Friday 11 March 2016

Seeds Never Die



I was a seed; a small one and dark brown in color. I was deformed in shape, bending to myself. I was not handsome. I bore wrinkles on my body. I was hard and looked lifeless.

I preferred loneliness. I talked to none, beckoned not any one for an evening coffee. In fact I stopped eating and drinking after I became a seed. I had distaste for life. I bend and bend and squeezed myself into a deformed shape which men call a ‘nut shape’. I had no clothing except a thin skin in dark brown color. That was enough to protect me for I had no zeal for life.

Once I was a part of a promising stalk of grain, green in color which on maturity became golden yellow. It was such a beauty that all those who walk by stopped and envied us. There in the sun and water we grew and matured.

Maturity is a big problem. My bad days started as I began to grow and ripen. You are cared and appreciated as long as you remain unripe in green color.

I mistook men for their pleasant smile while I was green. I thought their love for me was sincere and everlasting. I mean, men of this world, those who walk on two legs and talk treacherous. They are cruel, lascivious and crooked. They never loved me.

Everything changed as I ripened. These greedy men came with sickles and cut me and my siblings away from my mother plant. As Jesus said, no branch can live disconnected from the plant.

It was the beginning of my death. Death came slowly. For us, a seed, death is not a sudden process. Very often I did lay thinking of death. Often I used to hear a voice without sound that told me that seeds have no death. Is it true that seeds never die?

After ‘the great cut’ I lost all beauty of life. I was thrown down to earth. I went without food and water. I suffered the scorching heat of the summer sun. I had to go through a fire test in my life when those men tried to blow me away from my siblings with heavy wind. I put weight to myself and managed to remain with them.

I was not worse than my siblings. I spoke no more than them. I resisted not the will of men. But I remained myself, for I could not in any way change. My color or shape, skin and smell all were attributed by someone above and away from me. So I could not change any of them. I lived as I was created for fulfilling the purpose of the creator. Though I was uncertain of my destiny, I was sure I had one. I waited and waited actively.

I do not know why, those men did not like me. They loved me not. So they threw me away, away into a dry land. There they left me crying for food and water. There they expected me to die and die for ever. I understood my fate, the reality surrounded me. I looked around and found no green leaf, no cool shade of trees, no shiny lakes. It was long since I ate or drink. This land will not provide me anything.

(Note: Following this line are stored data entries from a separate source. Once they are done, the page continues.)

-- ==== Sys2Proof/Laws/Events.lean ====
section
/-! SUPPORT. What the report of an event leaves: every object but those that count, hold or announce events (R306 to R315). -/

namespace Sys2Proof.Machine

/-- The objects that a report may write. -/
def eventObjects : List Nat :=
  [O.eventsSev0, O.eventsSev0 + 1, O.eventsSev0 + 2, O.eventsSev0 + 3, O.evcodeCount, O.firstFault, O.firstFaultValid, O.evlogPending, O.coalesced,
   O.dropsSev0, O.dropsSev0 + 1, O.dropsSev0 + 2, O.dropsSev0 + 3]

theorem evSeverity_le (c : Nat) : evSeverity c ≤ 3 := by
  unfold evSeverity
  split
  · decide
  · split
    · decide
    · split <;> decide

theorem State.get_setObj_event (s : State) {x v o n : Nat} (hx : x ∈ eventObjects) (ho : o ∉ eventObjects) (hb : o ≠ O.bgMaster) (hn : n < 262144) :
    (s.setObj x v).get o n = s.get o n :=
  State.get_put_oid s (fun e => ho (e ▸ hx)) hb (by omega) hn

theorem State.get_bump_event (s : State) {x k w m o n : Nat} (hx : x ∈ eventObjects) (hk : k < 262144) (ho : o ∉ eventObjects) (hb : o ≠ O.bgMaster)
    (hn : n < 262144) : (s.bump x k w m).get o n = s.get o n :=
  State.get_put_oid s (fun e => ho (e ▸ hx)) hb hk hn

theorem mem_sev {k : Nat} (h : k ≤ 3) : O.eventsSev0 + k ∈ eventObjects := by
  have : k = 0 ∨ k = 1 ∨ k = 2 ∨ k = 3 := by omega
  rcases this with rfl | rfl | rfl | rfl <;> decide

theorem mem_drop {k : Nat} (h : k ≤ 3) : O.dropsSev0 + k ∈ eventObjects := by
  have : k = 0 ∨ k = 1 ∨ k = 2 ∨ k = 3 := by omega
  rcases this with rfl | rfl | rfl | rfl <;> decide

theorem foldl_min_le (l : List Ev) (a : Nat) : l.foldl (fun m x => min m (evSeverity x.code)) a ≤ a := by
  induction l generalizing a with
  | nil => exact Nat.le_refl _
  | cons x l ih => exact Nat.le_trans (ih _) (Nat.min_le_left _ _)

theorem State.get_setEvbuf (s : State) (x : List Ev) (o n : Nat) : (s.setEvbuf x).get o n = s.get o n := State.get_of_objs rfl rfl o n
theorem State.get_setEvSeq (s : State) (x o n : Nat) : (s.setEvSeq x).get o n = s.get o n := State.get_of_objs rfl rfl o n
theorem State.get_setFatal (s : State) (x : List Nat) (o n : Nat) : (s.setFatalRaised x).get o n = s.get o n := State.get_of_objs rfl rfl o n

/-- An event put into the buffer, with the interrupt that announces it. -/
theorem State.get_pend (s : State) (c : Prop) [Decidable c] {o n : Nat} (ho : o ∉ eventObjects) (hb : o ≠ O.bgMaster) (hn : n < 262144) :
    (if c then s.setObj O.evlogPending 1 else s).get o n = s.get o n := by
  split
  · exact State.get_setObj_event s (by decide) ho hb hn
  · rfl

theorem State.buffer_get (s : State) (e : Ev) {o n : Nat} (ho : o ∉ eventObjects) (hb : o ≠ O.bgMaster) (hn : n < 262144) :
    (s.buffer e).get o n = s.get o n := by
  have low := foldl_min_le (s.evbuf.filter (fun x => !evFatal x)) 3
  unfold State.buffer
  dsimp only
  split <;> split
  all_goals first
    | (rw [State.get_pend _ _ ho hb hn, State.get_setEvSeq, State.get_setEvbuf]; done)
    | (by_cases h2 : (s.evbuf.filter (fun x => !evFatal x)).foldl (fun m x => min m (evSeverity x.code)) 3 < evSeverity e.code
       · rw [if_pos h2, State.get_pend _ _ ho hb hn, State.get_setEvSeq, State.get_setEvbuf, State.get_bump_event _ (mem_drop low) (by decide) ho hb hn,
           State.get_setEvbuf]
       · rw [if_neg h2, State.get_bump_event _ (mem_drop (evSeverity_le _)) (by decide) ho hb hn])

/-- A report leaves every object that is not one of events. -/
theorem State.report_get (s : State) (e : Ev) {o n : Nat} (hc : e.code < 262144) (ho : o ∉ eventObjects) (hb : o ≠ O.bgMaster) (hn : n < 262144) :
    (s.report e).get o n = s.get o n := by
  have h1 : ((s.bump (O.eventsSev0 + evSeverity e.code) 0 64 1).bump O.evcodeCount e.code 64 1).get o n = s.get o n := by
    rw [State.get_bump_event _ (by decide) hc ho hb hn, State.get_bump_event _ (mem_sev (evSeverity_le _)) (by decide) ho hb hn]
  have h2 : ∀ (t : State) (c : Prop) [Decidable c] v, t.get o n = s.get o n →
      (if c then (t.setObj O.firstFault v).setObj O.firstFaultValid 1 else t).get o n = s.get o n := by
    intro t c _ v h; split
    · rw [State.get_setObj_event _ (by decide) ho hb hn, State.get_setObj_event _ (by decide) ho hb hn, h]
    · exact h
  unfold State.report
  dsimp only
  generalize (s.bump (O.eventsSev0 + evSeverity e.code) 0 64 1).bump O.evcodeCount e.code 64 1 = t at h1 ⊢
  have h3 := fun v => h2 t (2 ≤ evSeverity e.code ∧ t.obj O.firstFaultValid = 0) v h1
  generalize hx : (if 2 ≤ evSeverity e.code ∧ t.obj O.firstFaultValid = 0 then _ else t) = x
  replace h3 : x.get o n = s.get o n := hx ▸ h3 _
  split
  · split
    · exact h3
    · rw [State.buffer_get _ _ ho hb hn, State.get_setFatal, h3]
  · split
    · exact h3
    · split
      · rw [State.get_bump_event _ (by decide) (by decide) ho hb hn, State.get_setEvbuf, h3]
      · rw [State.buffer_get _ _ ho hb hn, h3]

end Sys2Proof.Machine
end

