/-- `t` is `s` but for the requests issued, and the energy that they take. -/
def State.Asked (s t : State) : Prop := t = (s.setReqs t.reqs).setGov t.gov

theorem State.Asked.trans {s t u : State} (h : s.Asked t) (k : t.Asked u) : s.Asked u := by
  unfold State.Asked at h k ⊢
  rw [h] at k
  exact k

theorem State.request_asked (s : State) (m : MemReq) : s.Asked (s.request m) := by
  unfold State.request
  split <;> rfl

theorem State.asked_foldl {α : Type} (s : State) (l : List α) (f : State → α → State) (hf : ∀ (t : State) a, t.Asked (f t a)) :
    s.Asked (l.foldl f s) :=
  List.foldlRecOn l f (motive := s.Asked) rfl (fun t ht a _ => ht.trans (hf t a))

theorem State.access_asked (s : State) (o : ReqOwner) (a n attr tenant : Nat) (data : Option (List Nat)) (p : Bool) :
    s.Asked (s.access o a n attr tenant data p) := by
  unfold State.access
  split
  · rfl
  · refine State.asked_foldl s _ _ (fun t x => ?_)
    dsimp only
    split
    · rfl
    · exact State.request_asked _ _

theorem State.readBeats_asked (s : State) (o : ReqOwner) (bs : List Nat) (attr tenant : Nat) : s.Asked (s.readBeats o bs attr tenant) :=
  State.asked_foldl s _ _ (fun t _ => t.access_asked ..)

theorem State.writeSet_asked (s : State) (o : ReqOwner) (m : List (Nat × Nat)) (attr tenant : Nat) (p : Bool) :
    s.Asked (s.writeSet o m attr tenant p) :=
  State.asked_foldl s _ _ (fun t _ => t.access_asked ..)

theorem State.Asked.reads {s t : State} (h : s.Asked t) : t.reads = s.reads := (congrArg State.reads h).trans rfl
theorem State.Asked.routs {s t : State} (h : s.Asked t) : t.routs = s.routs := (congrArg State.routs h).trans rfl

/-- Asking for beats issues requests, and answers nothing at once. -/
theorem State.ask_beats_reads (s : State) (a : Act) (bs : List Nat) (attr tenant : Nat) : (s.ask a (.beats bs attr tenant)).reads = s.reads :=
  (State.readBeats_asked ..).reads

theorem State.wants_want {s : State} (h : s.reads.want = none) (w : Want) : (s.wants w).reads.want = some w := by
  rw [State.wants, h]
  rfl

section ReadAll
variable {s : State} {l : List (Nat × Nat)} (hwin : ∀ p ∈ l, s.inWindow p.1 p.2 = false) (attr tenant : Nat)
include hwin

theorem State.readAll_has (h : (l.flatMap (fun (a, n) => beatsOf a n)).filter (fun b => !s.hasBeat b) = []) :
    s.readAll l attr tenant = (s, .ok ()) := by
  unfold State.readAll
  rw [if_neg (by simpa using hwin)]
  exact if_pos (List.isEmpty_iff.mpr h)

As I laid waiting for my last day, last feelings and emotions and my last breath, those men with heavy foot came and trampled me down into the earth. I went deep and deeper into the soil, covered with the brown earth. Thus I lost the sun and the moon. I missed the stars that inspired me to dream. I was sure not to see the sky again that challenged me for another life. My death was near and beside me.

Still I heard the voice without sound speaking to me that seeds never die.

I was afraid to die. I was afraid of the last moment in my life. So I decided to enter into sleep, an anteroom to death. I closed my eyes, closed my dreams and slept.

Then, I do not know how long after it happened, there came thunder, lightning and rain. I knew that rain could give life to seeds. But I had already accepted death and am in the anteroom to it. I knew that rain is not for me. Nothing in this world can enliven me. I hesitated to open my eyes; I was dying and nothing else.

Water filtered around me tickling my skin. I heard them singing a new song of life. I knew they were calling me back to life. But I was near to death.

But seeds never die. There was life in me, vibrant and eternal. It responded to the call, it realized the occasion and it woke up from the dreary sleep.

There sprout out a new bud, grew tall and stout and went out through the earth to look at the sun calling out to the wind. It said thanks to the sun, wind, rain and the earth that protected it so far. It marveled at the thought of God who gave seeds eternal life.

I heard someone chuckling and telling: “seeds never die.”

They tried to throw me away. They tried to trample me down. They tried to bury me. But they did not realize that I was a seed. Seeds never die.